Historic house in Ohio, United States

The Henry Powell House is a historic house in the Mount Auburn neighborhood of Cincinnati, Ohio, United States. Constructed in the mid-19th century, it experienced a radical transformation near the end of the century under the direction of a leading regional architect. This French-style residence has been named a historic site.

William Powell established a Cincinnati metalworking firm in 1846 under the name of "Powell Valve and Brassworks Company". Among his sons was Henry Powell, who became wealthy enough to finance the construction of a larger and more ornate house. This residence, the present house, was constructed in 1858. At the time of construction, Powell's home was a Greek Revival structure, greatly different in appearance from its present form. Its structure was profoundly modified in an extensive reconstruction of 1882, performed according to a design by leading Cincinnati architect Samuel Hannaford; by replacing the old roof with a mansard roof and adding a wooden porch, Hannaford destroyed the original Greek Revival styling and replaced it with the Second Empire exterior that remains today. The Powell House was reconstructed during Hannaford's longest period of independent practice: his reputation solidified by his design of Music Hall, Hannaford operated without partners from 1877 until 1887. During this time, he produced many buildings in various Victorian architectural styles.

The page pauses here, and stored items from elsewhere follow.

-- ==== Sys2Proof/Machine/Dispatch.lean ====
section
/-! DEFINITION. The dispatch of a command to its meaning, one arm per constructor. -/
namespace Sys2Proof.Machine
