/-- Enabling an OFF analogue loop whose island is up and whose settings pass, with MAN = 1, puts it on bypass in MAN_BAND and
makes it LOCKING; with the island down EN stays 0. Disabling a locked one leaves it STOPPING, and when it has stopped it is
OFF, unlocked and off bypass. A band search starts when the measurement-clock group is free and ends with the loop LOCKING, or
waiting with FS 69 when the count found is off by more than 1,000. A lock sets LOCK; a loss of lock goes to BYPASS, counted,
with FS 68 live, or FS 70 for a lost reference. A returned reference asks for a lock attempt. After RET_HOLD or by APLL_RETURN
a locked loop leaves bypass; APLL_RETURN of any other completes with BAD_PARAM and changes nothing. -/
def Obligations.AnalogueLoopsSearchLockAndBypass : Prop :=
  (∀ (s : State) (req m w fref : Nat), Admitted s req → m < 6 → s.on F.APLL_CTL_EN m = false → s.apllState m = 0 → s.testing
  (0x60 + m) = false → s.islandOn (10 + m) = false → Settles (.apllEnable req m w fref) s (fun u => u.on F.APLL_CTL_EN m =
  false ∧ u.apllState m = 0 ∧ Occ.mk 221 (10 + m) false ∈ u.fcu.occs ∧ u.mem = s.mem ∧ u.ridge = s.ridge)) ∧
  (∀ (s : State) (req m w fref : Nat), Admitted s req → m < 6 → s.on F.APLL_CTL_EN m = false → s.apllState m = 0 → s.testing
  (0x60 + m) = false → s.islandOn (10 + m) = true → s.on F.APLL_BAND_MAN m = true → ((((s.fieldWrite noLock inRange
  [F.APLL_CTL_AUTO_RET, F.APLL_CTL_LBW, F.APLL_CTL_DPLL_SEL, F.APLL_CTL_RDIV, F.APLL_CTL_RDBL, F.APLL_CTL_REF, F.APLL_CTL_EN]
  m (setBit w 0 true)).1).setApl m { s.apl m with fref := fref }).apllCheck m) = true → Settles (.apllEnable req m w fref) s
  (fun u => u.on F.APLL_CTL_EN m = true ∧ u.apllState m = 3 ∧ u.on F.APLL_STAT_BYPASS m = true ∧ u.rd F.APLL_STAT_BAND m =
  s.rd F.APLL_BAND_MAN_BAND m % 2 ^ F.APLL_STAT_BAND.w ∧ u.mem = s.mem ∧ u.ridge = s.ridge)) ∧
  (∀ (s : State) (req m w : Nat), Admitted s req → m < 6 → s.on F.APLL_CTL_EN m = true → s.apllState m = 4 → s.testing (0x60 +
  m) = false → Settles (.apllDisable req m w) s (fun u => u.on F.APLL_CTL_EN m = false ∧ u.apllState m = 6 ∧ u.mem = s.mem ∧
  u.ridge = s.ridge)) ∧
  (∀ (s : State) (m : Nat), m < 6 → s.apllState m = 6 → s.isRunning Act.apllSearch m = false → s.on F.APLL_STAT_PENDING_ENABLE
  m = false → Settles (.apllStopDone m) s (fun u => u.apllState m = 0 ∧ u.on F.APLL_STAT_LOCK m = false ∧ u.on
  F.APLL_STAT_BYPASS m = false ∧ u.mem = s.mem ∧ u.ridge = s.ridge)) ∧
  (∀ (s : State) (e : SortEntry), s.startable 0 = some e → e.act = Act.apllSearch → s.apllState e.tgt = 1 → Settles
  .bandSearch s (fun u => u.apllState e.tgt = 2 ∧ u.on F.APLL_STAT_LOCK e.tgt = false ∧ u.on F.APLL_STAT_BYPASS e.tgt = true ∧
  u.on F.TDC_STAT_MAINT_ACTIVE = true ∧ u.mem = s.mem ∧ u.ridge = s.ridge)) ∧
  (∀ (s : State) (cnt : List (Nat × Nat)) (e : SortEntry), s.sort.running.length = 11 → s.quietRun 0 = some e → e.act =
  Act.apllSearch → e.tgt < 6 → s.apllState e.tgt = 2 → Settles (.bandSearchDone cnt) s (fun u => u.apllState e.tgt = (if 1000
  < |(countOf cnt (chosenBand cnt (s.searchTarget e.tgt)) : Rat) - s.searchTarget e.tgt| then 1 else 3) ∧ u.rd
  F.APLL_STAT_BAND e.tgt = chosenBand cnt (s.searchTarget e.tgt) % 2 ^ F.APLL_STAT_BAND.w ∧ u.quietRun 0 = none ∧ u.mem =
  s.mem ∧ u.ridge = s.ridge)) ∧
  (∀ (s : State) (m : Nat), m < 6 → s.apllState m = 1 → (s.apl m).waiting = true → s.on F.APLL_BAND_MAN m = true → Settles
  (.searchRetry m) s (fun u => u.apllState m = 3 ∧ u.rd F.APLL_STAT_BAND m = s.rd F.APLL_BAND_MAN_BAND m % 2 ^
  F.APLL_STAT_BAND.w ∧ u.mem = s.mem ∧ u.ridge = s.ridge)) ∧
  (∀ (s : State) (m : Nat), m < 6 → s.apllState m = 3 → (s.apl m).cmds = [] → Settles (.apllLock m) s (fun u => u.apllState m
  = 4 ∧ u.on F.APLL_STAT_LOCK m = true ∧ u.mem = s.mem ∧ u.ridge = s.ridge ∧ (∀ k, k ≠ m → u.apllState k = s.apllState k))) ∧
  (∀ (s : State) (m : Nat) (refLost : Bool), m < 6 → s.apllState m = 4 → Settles (.apllLossOfLock m refLost) s (fun u =>
  u.apllState m = 5 ∧ u.on F.APLL_STAT_LOCK m = false ∧ u.on F.APLL_STAT_BYPASS m = true ∧ u.isLive (if refLost then 70 else
  68) = true ∧ (refLost = true → u.on F.APLL_STAT_REF_OK m = false) ∧ u.mem = s.mem ∧ u.ridge = s.ridge)) ∧
  (∀ (s : State) (m : Nat), m < 6 → s.apllState m = 5 → s.on F.APLL_BAND_MAN m = true → Settles (.apllRefReturn m) s (fun u =>
  u.apllState m = 3 ∧ u.on F.APLL_STAT_REF_OK m = true ∧ u.mem = s.mem ∧ u.ridge = s.ridge)) ∧
  (∀ (s : State) (m : Nat), m < 6 → s.apllState m = 4 → s.on F.APLL_STAT_BYPASS m = true → s.on F.APLL_CTL_AUTO_RET m = true →
  Settles (.bypassReturn m) s (fun u => u.on F.APLL_STAT_BYPASS m = false ∧ u.apllState m = 4 ∧ u.mem = s.mem ∧ u.ridge =
  s.ridge)) ∧
  (∀ (s : State) (c : CmdRef) (w0 : Nat), bits w0 0 3 < 6 → s.apllState (bits w0 0 3) = 4 → s.on F.APLL_STAT_BYPASS (bits w0 0
  3) = true → Replies (.apllReturn c w0) s c (fun u => u.on F.APLL_STAT_BYPASS (bits w0 0 3) = false ∧ u.apllState (bits w0 0
  3) = 4 ∧ u.mem = s.mem ∧ u.ridge = s.ridge)) ∧
  (∀ (s : State) (c : CmdRef) (w0 : Nat), s.apllState (bits w0 0 3) ≠ 4 → Refuses (.apllReturn c w0) s c Code.badParam)
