theorem gnssCold_replies (c : CmdRef) : Replies (.gnssCold c) s c (fun u => u.gnss.eph = 0 ∧ u.gnss.almanac = false ∧
    u.gnss.hints = [none, none] ∧ { s with regs := u.regs, gnss := u.gnss } = u ∧ RegsBut s u [(F.GNSS_STAT_CH_TRACK, 0)]) := by
  have h := State.chOnly_searchAnew (s := s.forget)
  refine ⟨s.forget.searchAnew, 0, 0, 0, exec_gnssCold c s, ?_, ?_, ?_, h.rest, h.2⟩ <;>
  · rw [h.gnss]
    rfl

end

/-- Settles O22: one lemma for each verdict of an interference, epoch latch, solution, delivery, survey and save of a hint. -/
theorem receiverEpochsSolutionsAndHints : Obligations.ReceiverEpochsSolutionsAndHints :=
  ⟨fun _ _ jn => jamSet_settles jn, fun _ _ jn => jamClear_settles jn, fun _ => notchScan_settles, fun _ => epochLatch_settles,
    fun _ x _ => solutionDone_settles x, fun _ _ => gnssDelivery_settles, fun _ => surveyTimeout_settles, fun _ => gnssSurvey_replies,
    fun _ => gnssSurvey_refused, fun _ => gnssHintSave_replies, fun _ => gnssHintSave_refused, fun _ => hintPeriodicSave_settles,
    fun _ => gnssCold_replies⟩

end Sys2Proof.Machine

/-! ## Ports, lanes and groups: the rules of their state

What the Ethernet side may change besides its registers, what a quiet group's request and the end of an activity leave alone, and how the
views of a pause and of a lane's corrections follow, each said once. -/

namespace Sys2Proof.Machine

/-! ### Frames -/

/-- Between `s` and `u` the ports have changed the fields `fs` and what ports, lanes, waiting answers and quiet groups keep without a
register; faults, events and completions may have come of it. -/
structure EthOnly (s u : State) (fs : List Fld) : Prop where
  rest : { s with regs := u.regs, eth := u.eth, frank := u.frank, sort := u.sort, out := u.out, fcu := u.fcu, host := u.host, nor := u.nor,
                  bootCpl := u.bootCpl } = u
  regs : ∀ f i, f.off (answerFlds ++ fs) = true → u.rd f i = s.rd f i

namespace EthOnly
variable {s t u : State} {fs : List Fld}

theorem refl (s : State) (fs : List Fld) : EthOnly s s fs := ⟨rfl, fun _ _ _ => rfl⟩

theorem trans (h : EthOnly s t fs) (k : EthOnly t u fs) : EthOnly s u fs :=
  ⟨by rw [← k.rest, ← h.rest], fun f i hf => (k.regs f i hf).trans (h.regs f i hf)⟩

theorem mono (h : EthOnly s u fs) {gs : List Fld} (hs : fs ⊆ gs) : EthOnly s u gs :=
  ⟨h.rest, fun f i hf => h.regs f i (Fld.off_of_subset hf fun _ hg =>
    List.mem_append.mpr ((List.mem_append.mp hg).imp_right fun hg => hs hg))⟩

theorem wr (h : EthOnly s u fs) {g : Fld} (hg : g ∈ fs) (v j : Nat) : EthOnly s (u.wr g v j) fs :=
  h.trans ⟨rfl, fun _ i hf => State.rd_wr_off u (Fld.off_append hf).2 hg v i j⟩

/-- A change of what is kept without a register keeps the frame. -/
theorem same (h : EthOnly s t fs) (e : { t with eth := u.eth, frank := u.frank, sort := u.sort, out := u.out, fcu := u.fcu } = u) :
    EthOnly s u fs :=
  h.trans ⟨by rw [← e], fun f i _ => State.rd_of_regs (by rw [← e]) f i⟩

theorem setPrt (h : EthOnly s u fs) (p : Nat) (x : PortSt) : EthOnly s (u.setPrt p x) fs := h.same rfl
theorem setLane (h : EthOnly s u fs) (l : Nat) (x : LaneSt) : EthOnly s (u.setLane l x) fs := h.same rfl
theorem raise (h : EthOnly s u fs) (n k : Nat) : EthOnly s (u.raise n k) fs := h.same rfl
theorem condOff (h : EthOnly s u fs) (n k : Nat) : EthOnly s (u.condOff n k) fs := h.same rfl
theorem condOn (h : EthOnly s u fs) (n k : Nat) : EthOnly s (u.condOn n k) fs := h.same (by rw [← condOn_eq])

theorem answered (h : EthOnly s t fs) (k : Answered t u) : EthOnly s u fs :=
  h.trans ⟨by rw [← k.1], fun _ i hf => have ha := (Fld.off_append hf).1
    k.rd (Fld.lt_of_off ha) (fun _ hg => (Fld.ne_of_off ha hg).2) i⟩

theorem of_onlyRegsFcu {l : List (Fld × Nat)} (h : OnlyRegsFcu s u l) : EthOnly s u (l.map Prod.fst) :=
  ⟨by rw [← h.1], fun _ i hf => h.2.rd (Fld.off_append hf).2 i⟩

theorem of_onlyRegs {l : List (Fld × Nat)} (h : OnlyRegs s u l) : EthOnly s u (l.map Prod.fst) :=
  ⟨by rw [← h.1], fun _ i hf => h.2.rd (Fld.off_append hf).2 i⟩

theorem foldl {α : Type} {f : State → α → State} (hf : ∀ t x, EthOnly t (f t x) fs) (xs : List α) (s : State) :
    EthOnly s (xs.foldl f s) fs := by
  induction xs generalizing s with
  | nil => exact .refl s fs
  | cons x xs ih => exact (hf s x).trans (ih _)

theorem rd (h : EthOnly s u fs) {f : Fld} (hf : f.off (answerFlds ++ fs) = true) (i : Nat) : u.rd f i = s.rd f i := h.regs f i hf
theorem on (h : EthOnly s u fs) {f : Fld} (hf : f.off (answerFlds ++ fs) = true) (i : Nat) : u.on f i = s.on f i :=
  congrArg (· != 0) (h.rd hf i)
theorem mem (h : EthOnly s u fs) : u.mem = s.mem := by rw [← h.rest]
theorem ridge (h : EthOnly s u fs) : u.ridge = s.ridge := by rw [← h.rest]

end EthOnly

/-- Between `s` and `u` the quiet groups alone have changed, and it shows in their registers only. -/
def QuietOnly (s u : State) : Prop :=
  { s with regs := u.regs, sort := u.sort } = u ∧
  ∀ f i, f.off (F.SORT_CNT_DEFERRALS :: State.searchFlds) = true → u.rd f i = s.rd f i

namespace QuietOnly
variable {s t u : State}

theorem trans (h : QuietOnly s t) (k : QuietOnly t u) : QuietOnly s u :=
  ⟨by rw [← k.1, ← h.1], fun f i hf => (k.2 f i hf).trans (h.2 f i hf)⟩

theorem wr (h : QuietOnly s u) {g : Fld} (hg : g ∈ F.SORT_CNT_DEFERRALS :: State.searchFlds) (v j : Nat) : QuietOnly s (u.wr g v j) :=
  h.trans ⟨rfl, fun _ i hf => State.rd_wr_off u hf hg v i j⟩

theorem showQuiet (s : State) (q : Nat) : QuietOnly s (s.showQuiet q) :=
  ⟨by rw [← (State.onlyRegs_showQuiet q).1], fun _ i hf =>
    (State.onlyRegs_showQuiet q).2.rd (Fld.off_of_subset hf (List.subset_cons_of_subset _ State.quietShown_sub_searchFlds)) i⟩

theorem setSort (s : State) (x : SortSt) : QuietOnly s { s with sort := x } := ⟨rfl, fun _ _ _ => rfl⟩
theorem setQueue (s : State) (q : Nat) (l : List SortEntry) : QuietOnly s (s.setQueue q l) := (setSort s _).trans (showQuiet _ q)
theorem setRun (s : State) (q : Nat) (r : Option SortEntry) : QuietOnly s (s.setRun q r) := (setSort s _).trans (showQuiet _ q)

theorem eth (h : QuietOnly s u) : u.eth = s.eth := by rw [← h.1]
theorem ridge (h : QuietOnly s u) : u.ridge = s.ridge := by rw [← h.1]
theorem mem (h : QuietOnly s u) : u.mem = s.mem := by rw [← h.1]
theorem fcu (h : QuietOnly s u) : u.fcu = s.fcu := by rw [← h.1]

theorem ethOnly (h : QuietOnly s u) : EthOnly s u (F.SORT_CNT_DEFERRALS :: State.searchFlds) :=
  ⟨by rw [← h.1], fun f i hf => h.2 f i (Fld.off_append hf).2⟩

end QuietOnly

namespace State
variable {s : State}

theorem on_of_rd {f : Fld} {i v : Nat} (h : s.rd f i = v) : s.on f i = (v != 0) := congrArg (· != 0) h

/-! ### Lanes and ports without a register -/

theorem lane_setLane {l : Nat} (h : l < s.eth.lane.length) (x : LaneSt) : (s.setLane l x).lane l = x := by
  simp [lane, setLane, List.getD_eq_getElem?_getD, h]

theorem prt_setPrt {p : Nat} (h : p < s.eth.port.length) (x : PortSt) : (s.setPrt p x).prt p = x := by
  simp [prt, setPrt, List.getD_eq_getElem?_getD, h]

theorem prt_of_eth {t : State} (h : t.eth = s.eth) (p : Nat) : t.prt p = s.prt p := by rw [prt, prt, h]
theorem lane_of_eth {t : State} (h : t.eth = s.eth) (l : Nat) : t.lane l = s.lane l := by rw [lane, lane, h]

/-! ### The quiet groups (R566 to R568) -/

theorem quietQueue_setQueue {q : Nat} (h : q < s.sort.queues.length) (l : List SortEntry) : (s.setQueue q l).quietQueue q = l := by
  have e : (s.setQueue q l).sort.queues = s.sort.queues.set q l := by rw [setQueue, ← (onlyRegs_showQuiet q).1]
  rw [quietQueue, e, List.getD_eq_getElem?_getD, List.getElem?_set_self h]
  rfl

/-- A request for a group whose queue is empty waits there alone. -/
theorem enqueue_empty {act tgt : Nat} (h : s.quietQueue (quietGroup act tgt) = [])
    (hq : quietGroup act tgt < s.sort.queues.length) (sched : Bool) (cmds : List CmdRef) :
    (s.enqueue act tgt sched cmds).1.quietQueue (quietGroup act tgt) = [⟨act, tgt, sched, cmds, s.ridge.ticks, false⟩] ∧
      QuietOnly s (s.enqueue act tgt sched cmds).1 := by
  obtain ⟨t, ht, e⟩ : ∃ t : State, QuietOnly s t ∧ t.sort = s.sort ∧ (s.enqueue act tgt sched cmds).1 =
      t.setQueue (quietGroup act tgt) [⟨act, tgt, sched, cmds, t.ridge.ticks, false⟩] := by
    refine ⟨if (s.quietRun (quietGroup act tgt)).isSome || !([] : List SortEntry).isEmpty then
      s.inc F.SORT_CNT_DEFERRALS (quietGroup act tgt) else s, ?_, by split <;> rfl, ?_⟩
    · split
      · exact (QuietOnly.setSort s s.sort).wr (.head _) _ _
      · exact .setSort s s.sort
    · rw [enqueue, h]
      rfl
  rw [e.2]
  refine ⟨?_, ht.trans (.setQueue t _ _)⟩
  rw [quietQueue_setQueue (by rwa [e.1]), ht.ridge]

/-- The end of an activity that leaves its commands waiting concerns the quiet groups only. -/
theorem quietOnly_endEntry (q code r0 r1 : Nat) : QuietOnly s (s.endEntry q code r0 r1 false) := by
  unfold endEntry
  split
  · exact .setSort s s.sort
  · next e _ =>
    have h : QuietOnly s (s.setRun q none) := .setRun s q none
    dsimp only
    generalize s.setRun q none = t at h ⊢
    have h₁ := ((((h.wr (g := F.SORT_CNT_RUNS) (by simp [searchFlds]) (satU F.SORT_CNT_RUNS.w (t.rd F.SORT_CNT_RUNS q + 1)) q).wr
      (g := F.SORT_LAST_ACT) (by simp [searchFlds]) e.act 0).wr (g := F.SORT_LAST_TGT) (by simp [searchFlds]) e.tgt 0).wr
      (g := F.SORT_LAST_CODE) (by simp [searchFlds]) code 0).wr (g := F.SORT_LAST_GROUP) (by simp [searchFlds]) q 0
    have h₂ := h₁.wr (g := F.SORT_LAST_DUR_DUR) (by simp [searchFlds]) (satU F.SORT_LAST_DUR_DUR.w ((t.ridge.ticks - e.tick) / 1250)) 0
    rw [if_neg Bool.false_ne_true]
    split
    · exact h₂.wr (g := F.TDC_STAT_MAINT_ACTIVE) (by simp [searchFlds]) 0 0
    · exact h₂

/-- An activity that ends at once completes the commands behind it. -/
theorem endEntry_finishes (q code r0 r1 : Nat) : ∃ cmds : List CmdRef,
    s.endEntry q code r0 r1 true = cmds.foldl (fun s c => s.finish c code r0 r1) (s.endEntry q code r0 r1 false) := by
  unfold endEntry
  split
  · exact ⟨[], rfl⟩
  · next e _ => exact ⟨e.cmds, rfl⟩
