-- ==== Sys2Proof/Machine/Crc.lean ====
section
/-! DEFINITION. CRC_CLEAR, CRC_FEED, CRC_CHECK and CHECK_ADDR: one released tick each (43_crc8.md). -/

namespace Sys2Proof.Machine

/-- The segment list of CRC_CLEAR (43_crc8.md R122). -/
def progCrcClear : List Seg := [.rel 1, .act .crcClear]

/-- CRC_CLEAR (43_crc8.md R122). -/
def execCrcClear (data : Byte) (s : State) : Host.Outcome State Fault Refusal := offer 0x9 data id progCrcClear s

/-- The segment list of CRC_FEED (43_crc8.md R123). -/
def progCrcFeed : List Seg := [.rel 1, .act .crcFeed]

/-- CRC_FEED (43_crc8.md R123). -/
def execCrcFeed (data : Byte) (s : State) : Host.Outcome State Fault Refusal := offer 0xA data id progCrcFeed s

/-- The segment list of CRC_CHECK (43_crc8.md R124). -/
def progCrcCheck : List Seg := [.rel 1, .act .crcCheck]

/-- CRC_CHECK (43_crc8.md R124). -/
def execCrcCheck (data : Byte) (s : State) : Host.Outcome State Fault Refusal := offer 0xB data id progCrcCheck s

/-- The segment list of CHECK_ADDR (43_crc8.md R125). -/
def progCheckAddr : List Seg := [.rel 1, .act .crcAddr, .act .crcCheck]

/-- CHECK_ADDR (43_crc8.md R125). -/
def execCheckAddr (data : Byte) (s : State) : Host.Outcome State Fault Refusal := offer 0xC data id progCheckAddr s

end Sys2Proof.Machine
end

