-- ==== Sys2Proof/Machine/Search.lean ====
section
/-! DEFINITION. SEARCH_FIRST (42_search.md). -/

namespace Sys2Proof.Machine

/-- The segment list of SEARCH_FIRST (42_search.md R113). -/
def progSearchFirst (c : Config) : List Seg :=
  resetSeq c ++ wbyte c (.const c.cmdSearchRom) ++ [.act .searchInit, .act .crcClear] ++ rounds 64 (searchBit c)
    ++ [.act .crcCheck, .act .romFromAcc]

/-- SEARCH_FIRST (42_search.md R113). -/
def execSearchFirst (data : Byte) (s : State) : Host.Outcome State Fault Refusal :=
  offer 0x8 data id (progSearchFirst s.cfg) s

end Sys2Proof.Machine
end

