/-! ### reject -/

@[simp] theorem reject_busy : (reject s).busy = s.busy := rfl
@[simp] theorem reject_done : (reject s).done = s.done := rfl
@[simp] theorem reject_err : (reject s).err = s.err := rfl
@[simp] theorem reject_spValid : (reject s).spValid = s.spValid := rfl
@[simp] theorem reject_sensorValid : (reject s).sensorValid = s.sensorValid := rfl
@[simp] theorem reject_rej : (reject s).rej = true := rfl
@[simp] theorem reject_ie : (reject s).ie = s.ie := rfl
@[simp] theorem reject_rxData : (reject s).rxData = s.rxData := rfl
@[simp] theorem reject_crc : (reject s).crc = s.crc := rfl
@[simp] theorem reject_romAddr : (reject s).romAddr = s.romAddr := rfl
@[simp] theorem reject_sp : (reject s).sp = s.sp := rfl
@[simp] theorem reject_tempRaw : (reject s).tempRaw = s.tempRaw := rfl
@[simp] theorem reject_alarmH : (reject s).alarmH = s.alarmH := rfl
@[simp] theorem reject_alarmL : (reject s).alarmL = s.alarmL := rfl
@[simp] theorem reject_res : (reject s).res = s.res := rfl
@[simp] theorem reject_cmdData : (reject s).cmdData = s.cmdData := rfl
@[simp] theorem reject_seq : (reject s).seq = s.seq := rfl
@[simp] theorem reject_presc : (reject s).presc = s.presc := rfl
@[simp] theorem reject_shift : (reject s).shift = s.shift := rfl
@[simp] theorem reject_bitCnt : (reject s).bitCnt = s.bitCnt := rfl
@[simp] theorem reject_searchAcc : (reject s).searchAcc = s.searchAcc := rfl
@[simp] theorem reject_searchIdx : (reject s).searchIdx = s.searchIdx := rfl
@[simp] theorem reject_presSeen : (reject s).presSeen = s.presSeen := rfl
@[simp] theorem reject_waitCnt : (reject s).waitCnt = s.waitCnt := rfl
@[simp] theorem reject_rdBit : (reject s).rdBit = s.rdBit := rfl
@[simp] theorem reject_trueBit : (reject s).trueBit = s.trueBit := rfl
@[simp] theorem reject_chosen : (reject s).chosen = s.chosen := rfl
@[simp] theorem reject_rstN : (reject s).rstN = s.rstN := rfl
@[simp] theorem reject_hostRdata : (reject s).hostRdata = s.hostRdata := rfl
@[simp] theorem reject_cfg : (reject s).cfg = s.cfg := rfl
@[simp] theorem reject_events : (reject s).events = s.events := rfl
@[simp] theorem reject_draws : (reject s).draws = s.draws := rfl

/-! ### clearDone -/

@[simp] theorem clearDone_busy : (clearDone s).busy = s.busy := rfl
@[simp] theorem clearDone_done : (clearDone s).done = false := rfl
@[simp] theorem clearDone_err : (clearDone s).err = s.err := rfl
@[simp] theorem clearDone_spValid : (clearDone s).spValid = s.spValid := rfl
@[simp] theorem clearDone_sensorValid : (clearDone s).sensorValid = s.sensorValid := rfl
@[simp] theorem clearDone_rej : (clearDone s).rej = s.rej := rfl
@[simp] theorem clearDone_ie : (clearDone s).ie = s.ie := rfl
@[simp] theorem clearDone_rxData : (clearDone s).rxData = s.rxData := rfl
@[simp] theorem clearDone_crc : (clearDone s).crc = s.crc := rfl
@[simp] theorem clearDone_romAddr : (clearDone s).romAddr = s.romAddr := rfl
@[simp] theorem clearDone_sp : (clearDone s).sp = s.sp := rfl
@[simp] theorem clearDone_tempRaw : (clearDone s).tempRaw = s.tempRaw := rfl
@[simp] theorem clearDone_alarmH : (clearDone s).alarmH = s.alarmH := rfl
@[simp] theorem clearDone_alarmL : (clearDone s).alarmL = s.alarmL := rfl
@[simp] theorem clearDone_res : (clearDone s).res = s.res := rfl
@[simp] theorem clearDone_cmdData : (clearDone s).cmdData = s.cmdData := rfl
@[simp] theorem clearDone_seq : (clearDone s).seq = s.seq := rfl
@[simp] theorem clearDone_presc : (clearDone s).presc = s.presc := rfl
@[simp] theorem clearDone_shift : (clearDone s).shift = s.shift := rfl
@[simp] theorem clearDone_bitCnt : (clearDone s).bitCnt = s.bitCnt := rfl
@[simp] theorem clearDone_searchAcc : (clearDone s).searchAcc = s.searchAcc := rfl
@[simp] theorem clearDone_searchIdx : (clearDone s).searchIdx = s.searchIdx := rfl
@[simp] theorem clearDone_presSeen : (clearDone s).presSeen = s.presSeen := rfl
@[simp] theorem clearDone_waitCnt : (clearDone s).waitCnt = s.waitCnt := rfl
@[simp] theorem clearDone_rdBit : (clearDone s).rdBit = s.rdBit := rfl
@[simp] theorem clearDone_trueBit : (clearDone s).trueBit = s.trueBit := rfl
@[simp] theorem clearDone_chosen : (clearDone s).chosen = s.chosen := rfl
@[simp] theorem clearDone_rstN : (clearDone s).rstN = s.rstN := rfl
@[simp] theorem clearDone_hostRdata : (clearDone s).hostRdata = s.hostRdata := rfl
@[simp] theorem clearDone_cfg : (clearDone s).cfg = s.cfg := rfl
@[simp] theorem clearDone_events : (clearDone s).events = s.events := rfl
@[simp] theorem clearDone_draws : (clearDone s).draws = s.draws := rfl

Today, the Powell House is a brick building with stone foundation and a slate roof, plus additional elements of brick and wood. Three stories tall, the facade is divided into three bays, with the wooden porch extending across the entire width of the first story. More decorations are present on the porch than on any other sections of the exterior, due to components such as an exceptional balustrade and an unusually flat mansard roof featuring a cornice with dentils; the structure comprises similar sides that differ substantially from the central section.

In 1973, much of Mount Auburn was designated the Mount Auburn Historic District and added to the National Register of Historic Places. The historic district embraced both sides of Auburn Avenue throughout the neighborhood, and the Powell House was considered important enough to the district's integrity that it was designated a contributing property. Although it was already part of the district, the house was added to the Register again in 1980, this time by itself; it was part of a group of dozens of buildings designed by Samuel Hannaford, nominated as a multiple property submission due to their place as examples of the work of the most important architect to practice in nineteenth-century Cincinnati.